§ **THE INPUT**:
-- ==== Sys2Proof/Certificates/Slice0/Obligations.lean ====
section
/-! DEFINITION. The statements for the provers, each from the numbered rules its docstring cites. A transport that
does not fail is a premise wherever a delivery is forced, as 60_exceptions.md R230 has every claim; the statements
TransportFailureLosesTheRest and FailedFreeDeliveryFaults say what a failure does. -/

open Sys2Proof Sys2Proof.Machine

/-! ## Reset and the invariant -/

/-- 10_state.md R35: every piece of state at reset, an adapter bound or not, whatever the instantiation values. -/
def Obligations.ResetGivesEveryFieldItsValue : Prop :=
  ∀ (c : Params) (e : Env) (bound : Bool),
    let s := State.resetWith c e bound
    s.mode = (if bound then .run else .faulted) ∧
    s.faultCause.code = (if bound then 0x00 else 0x15) ∧
    s.opb = [] ∧ s.rrq = [] ∧ s.nextId = 0 ∧ s.syncCap = [] ∧ s.input = [] ∧ s.cmdIdx = 0 ∧ s.trace = [] ∧
    (∀ x : TapState, x ∈ s.tap) ∧ s.ofaults = [] ∧ s.responses = [] ∧ s.params = c

/-- The invariant holds at reset, for every instantiation in R7's ranges, and at `State.reset`, whose instantiation,
environment and bound adapter are the model's choice (log 1 to 5). -/
def Obligations.ResetMeetsInvariant : Prop :=
  (∀ (c : Params) (e : Env) (bound : Bool), c.valid → (State.resetWith c e bound).Inv) ∧ State.reset.Inv

/-- Every step keeps the invariant: mode and fault cause agree (R22), one response a command (R80), `tap` a non-empty
set (R31), `opb` and `rrq` consistent with each other (R24, R25, R182, R192). -/
def Obligations.StepKeepsInvariant : Prop :=
  ∀ s t : State, s.Inv → step s = .next t → t.Inv

/-- The ghost `tap` holds every state the target can be in (R31) at reset. -/
def Obligations.ResetTapTracksTarget : Prop :=
  ∀ (c : Params) (e : Env) (bound : Bool), (State.resetWith c e bound).TapTracks

/-- Every step of a live session keeps it so that `tap` holds every state the target can be in once what has been
issued is clocked (10_state.md R31, 40_tap_traversal.md R113, 60_exceptions.md R231). -/
def Obligations.StepKeepsTapTracking : Prop :=
  ∀ s t : State, s.released = false → s.host ≠ .releasing → s.TapTracks → step s = .next t → t.TapTracks

/-! ## Encodings -/

/-- Decode and encode agree: a well-formed command, whatever follows it on the stream, decodes to itself
(30_encoding.md R70, R73, R76). -/
def Obligations.EncodedCommandsDecodeToThemselves : Prop :=
  ∀ (c : Params) (i : Instr) (rest : List Byte),
    i.wellFormed c = true → i.toPrim = none → decode (i.bytes ++ rest) = .command i rest

/-- The other direction: the bytes of a decoded command are its encoding, and it is well formed; so no two byte
strings stand for one command (R72, R73, R79). -/
def Obligations.DecodedCommandsReencode : Prop :=
  ∀ (bs : List Byte) (i : Instr) (rest : List Byte), decode bs = .command i rest →
    i.bytes ++ rest = bs ∧ i.toPrim = none ∧ ∀ c : Params, i.wellFormed c = true

/-- 30_encoding.md R79, over the bits of the word: exactly these words are illegal, and no other word is. -/
def Obligations.IllegalWordsCharacterised : Prop :=
  ∀ (b0 b1 b2 b3 : Byte) (rest : List Byte),
    let w := (bytesWord b0 b1 b2 b3).toNat
    let opc := w / 2 ^ 28
    (∃ why, decode (b0 :: b1 :: b2 :: b3 :: rest) = .illegal why rest) ↔
      (opc = 0 ∨ 9 ≤ opc ∨ w / 2 ^ 24 % 4 ≠ 0 ∨
        (w / 2 ^ 27 % 2 = 1 ∧ opc ≠ 3 ∧ opc ≠ 4 ∧ opc ≠ 7) ∨
        (w / 2 ^ 26 % 2 = 1 ∧ opc ≠ 1) ∨
        (opc = 5 ∧ w % 2 ^ 24 ≠ 0))

/-- 30_encoding.md R84, each example as bytes on the stream. -/
def Obligations.EncodingExamplesDecode : Prop :=
  (HostCall.changeMode [1, 1, 1, 1, 1, 0] false).bind = some [0x06, 0x00, 0x00, 0x10, 0x1F] ∧
  decode [0x06, 0x00, 0x00, 0x10, 0x1F] = .command (.changeMode 6 false [0x1F]) [] ∧
  (HostCall.writeData [0xAB] 8 true).bind = some [0x08, 0x00, 0x00, 0x38, 0xAB] ∧
  decode [0x08, 0x00, 0x00, 0x38, 0xAB] = .command (.writeData 8 true [0xAB]) [] ∧
  (HostCall.readData 12).bind = some (wordBytes 0x2000000C) ∧
  decode (wordBytes 0x2000000C) = .command (.readData 12) [] ∧
  (HostCall.readWriteData [0x34, 0x12] 4 false).bind = some (wordBytes 0x4000000C ++ [0x34, 0x12]) ∧
  decode (wordBytes 0x4000000C ++ [0x34, 0x12]) = .command (.readWriteData 12 false [0x34, 0x12]) [] ∧
  HostCall.flush.bind = some (wordBytes 0x50000000) ∧
  decode (wordBytes 0x50000000) = .command .flush [] ∧
  (HostCall.finishRead 8).bind = some (wordBytes 0x80000008) ∧
  decode (wordBytes 0x80000008) = .command (.finishRead 8) [] ∧
  (∀ r : Response, r.status = .ok → r.bits.length = 8 →
    ∃ d : Byte, r.word = 0x00000800 ∧ r.bytes = [0x00, 0x08, 0x00, 0x00, d])

/-- 30_encoding.md R86: the KIND codes of the eight primitives, and the codes that are never emitted; the record of a
primitive instruction decodes back to it. -/
def Obligations.PrimitiveCodesDecode : Prop :=
  (∀ b : PrimBody,
    decodePort 0x1 b = .ok (.primTmsOut b) ∧ decodePort 0x2 b = .ok (.primTmsIo b) ∧
    decodePort 0x3 b = .ok (.primBytesOut b) ∧ decodePort 0x4 b = .ok (.primBytesIn b) ∧
    decodePort 0x5 b = .ok (.primBytesIo b) ∧ decodePort 0x6 b = .ok (.primBitsOut b) ∧
    decodePort 0x7 b = .ok (.primBitsIn b) ∧ decodePort 0x8 b = .ok (.primBitsIo b)) ∧
  (∀ (v : BitVec 4) (b : PrimBody), v = 0 ∨ 9 ≤ v.toNat → decodePort v b = .error .reservedKind) ∧
  (∀ (i : Instr) (p : Prim), i.toPrim = some p → decodePort p.kind.code p.body = .ok i ∧ decodeImage (encode i) = some i)

/-- 20_memory.md R51 and R52: where each bit of a packed string stands, and that unpacking reads it back. -/
def Obligations.PackAndUnpackAgree : Prop :=
  (∀ s : List Bool, (pack s).length = (s.length + 7) / 8 ∧
    ∀ i, ((pack s).getD (i / 8) 0).getLsbD (i % 8) = if i < s.length then s.getD i false else false) ∧
  pack [] = [] ∧
  (∀ (buf : List Byte) (n : Nat), (unpack buf n).length = n ∧
    ∀ i < n, (unpack buf n)[i]? = some ((buf.getD (i / 8) 0).getLsbD (i % 8))) ∧
  (∀ s : List Bool, unpack (pack s) s.length = s) ∧
  (∀ (buf : List Byte) (n : Nat), buf.length = (n + 7) / 8 →
    (pack (unpack buf n)).length = buf.length ∧
    ∀ i, ((pack (unpack buf n)).getD (i / 8) 0).getLsbD (i % 8) =
      (decide (i < n) && (buf.getD (i / 8) 0).getLsbD (i % 8)))

/-- The response stream reads back, and a status value outside R222's table is refused (30_encoding.md R80,
60_exceptions.md R222). -/
def Obligations.ResponsesReadBack : Prop :=
  (∀ (r : Response) (rest : List Byte), r.bits.length ≤ Config.countMax →
    Response.decode (r.bytes ++ rest) = .response r rest) ∧
  (∀ (w : Word) (rest : List Byte), (∀ c : Status, c.code ≠ w.extractLsb' 0 8) →
    Response.decode (wordBytes w ++ rest) = .unknownStatus (w.extractLsb' 0 8))

/-- 60_exceptions.md R222, columns `code` and `fault`: the eight codes, and no other value is a status. -/
def Obligations.StatusCodesAreTheTable : Prop :=
  [Status.ok, .queueFull, .illegalCommand, .invalidArgument, .queueEmpty, .queueMismatch, .transportFailure,
    .deviceUnavailable].map (fun c => (c.code, c.isFault)) =
    [(0x00, false), (0x01, false), (0x10, true), (0x11, true), (0x12, true), (0x13, true), (0x14, true), (0x15, true)] ∧
  (∀ c : Status, Status.ofCode c.code = some c) ∧
  (∀ v : Byte, (Status.ofCode v).isSome = true → ∃ c : Status, c.code = v)

/-- 30_encoding.md R74: the source's pair (length, bits in the last byte) and the total count determine each other;
the read commands and FINISH_READ carry their count directly. -/
def Obligations.WriteCountIsBijective : Prop :=
  (∀ (data : List Byte) (bits : Nat), data ≠ [] → 1 ≤ bits → bits ≤ 8 →
    writeCount data bits = 8 * (data.length - 1) + bits ∧ 1 ≤ writeCount data bits ∧
    byteCount (writeCount data bits) = data.length ∧
    writeCount data bits - 8 * (byteCount (writeCount data bits) - 1) = bits) ∧
  (∀ n : Nat, 1 ≤ n → 1 ≤ byteCount n ∧ 1 ≤ n - 8 * (byteCount n - 1) ∧ n - 8 * (byteCount n - 1) ≤ 8 ∧
    ∀ data : List Byte, data.length = byteCount n → writeCount data (n - 8 * (byteCount n - 1)) = n) ∧
  (∀ n : Nat, (HostCall.readData n).command = .readData n ∧ (HostCall.queueRead n).command = .queueRead n ∧
    (HostCall.finishRead n).command = .finishRead n)

/-- What the host binding sends decodes to the call's command, and a count above COUNT_MAX is refused, which is the
model's choice of the two R83 allows (log 18); nonzero TMS values are 1 (30_encoding.md R83). -/
def Obligations.HostCallsDecodeToTheirCommand : Prop :=
  (∀ (call : HostCall) (bytes rest : List Byte), call.bind = some bytes →
    decode (bytes ++ rest) = .command call.command rest) ∧
  (∀ call : HostCall, Config.countMax < call.count → call.bind = none) ∧
  (∀ (tms : List Nat) (t : Bool), ∃ payload, (HostCall.changeMode tms t).command = .changeMode tms.length t payload ∧
    unpack payload tms.length = tms.map fun v => decide (v ≠ 0))

/-! ## Steps -/

/-- On the Sequencer's turn a whole command at the head of the stream is taken off it and run; the turn drawn for the
move after is the model's own (log 1). R5, R28. -/
def Obligations.StepRunsDecodedCommand : Prop :=
  ∀ (s : State) (i : Instr) (rest : List Byte), s.SequencerMoves → decode s.input = .command i rest →
    step s = exec i (Ops.fetched rest s) ∧
    Ops.fetched rest s =
      { s with
        input := rest
        env := { s.env with
          turn := (Ops.fetched rest s).env.turn, turnDraws := (Ops.fetched rest s).env.turnDraws } }

/-- On the Transport's turn, with one primitive to deliver and no failure, the step runs the instruction the head of
`opb` is, with it taken off `opb` (20_memory.md R58, R59). That a primitive is an instruction run on a state it has
already been taken off is the model's choice (log 6), and so is the form of the turn, `transport 0` (log 1). -/
def Obligations.StepRunsPrimitiveAtHead : Prop :=
  ∀ (s : State) (p : Prim) (ps : List Prim), s.released = false → s.host ≠ .releasing →
    s.env.turn = .transport 0 → s.opb = p :: ps → (s.env.transportOk = true ∨ s.env.failure = none) →
    ∃ e : Env, step s = exec (Instr.ofPrim p) { s with opb := ps, env := e } ∧ s.env.DrawFrame e

/-- An illegal word in RUN raises ILLEGAL_COMMAND: it is consumed without payload, and nothing but `mode`,
`fault_cause`, `cmd_idx`, the responses and the stream changes (60_exceptions.md R223, R225, R226). -/
def Obligations.StepTakesIllegalWord : Prop :=
  ∀ (s : State) (why : Illegal) (rest : List Byte), s.SequencerMoves → s.mode = .run →
    decode s.input = .illegal why rest →
    s.input = s.input.take 4 ++ rest ∧
    ∃ t, step s = .next t ∧
      t = { s with
        mode := .faulted, faultCause := .illegalCommand, responses := s.responses ++ [⟨.illegalCommand, []⟩]
        cmdIdx := s.cmdIdx + 1, input := rest
        env := { s.env with turn := t.env.turn, turnDraws := t.env.turnDraws } }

§ **INSTRUCTIONS FOR THE TASK**:
Look through the entries above for the word "faultCause". Copy every line where it shows up.

§ **EXPECTED ANSWER**:
    s.faultCause.code = (if bound then 0x00 else 0x15) ∧
        mode := .faulted, faultCause := .illegalCommand, responses := s.responses ++ [⟨.illegalCommand, []⟩]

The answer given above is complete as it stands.